■ Exercise brief ■
Beginning with the line that has "had planned. -/" in it, transcribe the listing exactly through its final line, and add nothing.

■ Records for the exercise ■
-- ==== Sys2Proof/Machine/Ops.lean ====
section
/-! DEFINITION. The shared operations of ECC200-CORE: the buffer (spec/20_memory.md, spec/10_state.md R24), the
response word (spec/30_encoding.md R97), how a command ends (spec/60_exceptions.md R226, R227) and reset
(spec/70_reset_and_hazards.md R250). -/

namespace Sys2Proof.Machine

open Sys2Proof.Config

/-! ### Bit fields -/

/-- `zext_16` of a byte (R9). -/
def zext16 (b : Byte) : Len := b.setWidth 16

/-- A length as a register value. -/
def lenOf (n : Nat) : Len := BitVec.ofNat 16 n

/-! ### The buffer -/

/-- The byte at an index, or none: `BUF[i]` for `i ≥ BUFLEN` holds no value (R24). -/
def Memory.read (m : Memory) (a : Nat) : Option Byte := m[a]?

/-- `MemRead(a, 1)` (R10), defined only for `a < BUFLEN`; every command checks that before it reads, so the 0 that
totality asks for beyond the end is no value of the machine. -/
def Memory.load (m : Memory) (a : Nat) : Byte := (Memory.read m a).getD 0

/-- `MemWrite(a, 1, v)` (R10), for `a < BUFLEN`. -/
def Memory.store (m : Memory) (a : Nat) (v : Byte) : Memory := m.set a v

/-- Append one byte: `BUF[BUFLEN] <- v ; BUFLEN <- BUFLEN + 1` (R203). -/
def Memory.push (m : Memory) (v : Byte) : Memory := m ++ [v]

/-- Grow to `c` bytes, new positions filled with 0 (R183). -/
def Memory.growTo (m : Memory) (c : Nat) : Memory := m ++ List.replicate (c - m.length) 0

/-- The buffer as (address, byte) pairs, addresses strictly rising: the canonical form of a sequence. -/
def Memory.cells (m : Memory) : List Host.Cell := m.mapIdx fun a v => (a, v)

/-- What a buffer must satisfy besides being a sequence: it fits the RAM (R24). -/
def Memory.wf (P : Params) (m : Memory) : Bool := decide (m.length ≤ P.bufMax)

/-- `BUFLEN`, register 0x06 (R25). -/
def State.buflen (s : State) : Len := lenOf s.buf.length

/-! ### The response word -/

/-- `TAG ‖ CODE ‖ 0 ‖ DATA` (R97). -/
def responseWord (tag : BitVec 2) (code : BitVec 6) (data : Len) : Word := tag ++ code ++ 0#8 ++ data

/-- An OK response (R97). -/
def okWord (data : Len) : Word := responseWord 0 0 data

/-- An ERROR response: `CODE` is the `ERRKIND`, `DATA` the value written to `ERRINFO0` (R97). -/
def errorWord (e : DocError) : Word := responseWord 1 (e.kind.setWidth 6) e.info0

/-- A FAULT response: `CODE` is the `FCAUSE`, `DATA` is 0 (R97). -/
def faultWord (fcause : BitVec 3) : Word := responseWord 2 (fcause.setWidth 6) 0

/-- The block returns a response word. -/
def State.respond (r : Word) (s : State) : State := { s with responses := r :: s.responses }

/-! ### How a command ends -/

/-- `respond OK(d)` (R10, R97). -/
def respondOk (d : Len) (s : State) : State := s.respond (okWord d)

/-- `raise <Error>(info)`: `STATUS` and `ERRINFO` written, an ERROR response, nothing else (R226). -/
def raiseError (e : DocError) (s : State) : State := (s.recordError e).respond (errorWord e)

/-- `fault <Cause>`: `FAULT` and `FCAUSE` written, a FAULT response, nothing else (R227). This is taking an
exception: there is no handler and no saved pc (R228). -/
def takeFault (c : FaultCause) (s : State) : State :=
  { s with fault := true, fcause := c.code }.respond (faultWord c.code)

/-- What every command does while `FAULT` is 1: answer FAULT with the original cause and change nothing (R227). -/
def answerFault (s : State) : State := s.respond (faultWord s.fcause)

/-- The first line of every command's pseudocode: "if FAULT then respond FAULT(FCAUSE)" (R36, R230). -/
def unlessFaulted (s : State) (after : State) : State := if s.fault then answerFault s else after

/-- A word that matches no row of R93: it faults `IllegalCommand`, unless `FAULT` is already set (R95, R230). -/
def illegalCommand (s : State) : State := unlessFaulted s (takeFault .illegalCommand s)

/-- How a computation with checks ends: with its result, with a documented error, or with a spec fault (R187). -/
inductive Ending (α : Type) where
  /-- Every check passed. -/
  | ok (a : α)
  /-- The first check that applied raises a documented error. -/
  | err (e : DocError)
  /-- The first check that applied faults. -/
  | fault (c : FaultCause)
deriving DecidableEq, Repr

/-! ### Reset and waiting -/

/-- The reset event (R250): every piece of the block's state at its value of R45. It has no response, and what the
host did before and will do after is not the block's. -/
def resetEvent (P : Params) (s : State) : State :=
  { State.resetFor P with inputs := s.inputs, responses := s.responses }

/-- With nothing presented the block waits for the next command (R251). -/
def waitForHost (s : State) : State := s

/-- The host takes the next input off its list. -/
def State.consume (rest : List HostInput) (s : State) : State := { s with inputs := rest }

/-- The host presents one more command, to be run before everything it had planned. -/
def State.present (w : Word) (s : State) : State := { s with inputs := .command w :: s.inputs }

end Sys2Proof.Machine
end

■ Solution below ■
/-- The host presents one more command, to be run before everything it had planned. -/
def State.present (w : Word) (s : State) : State := { s with inputs := .command w :: s.inputs }

end Sys2Proof.Machine
end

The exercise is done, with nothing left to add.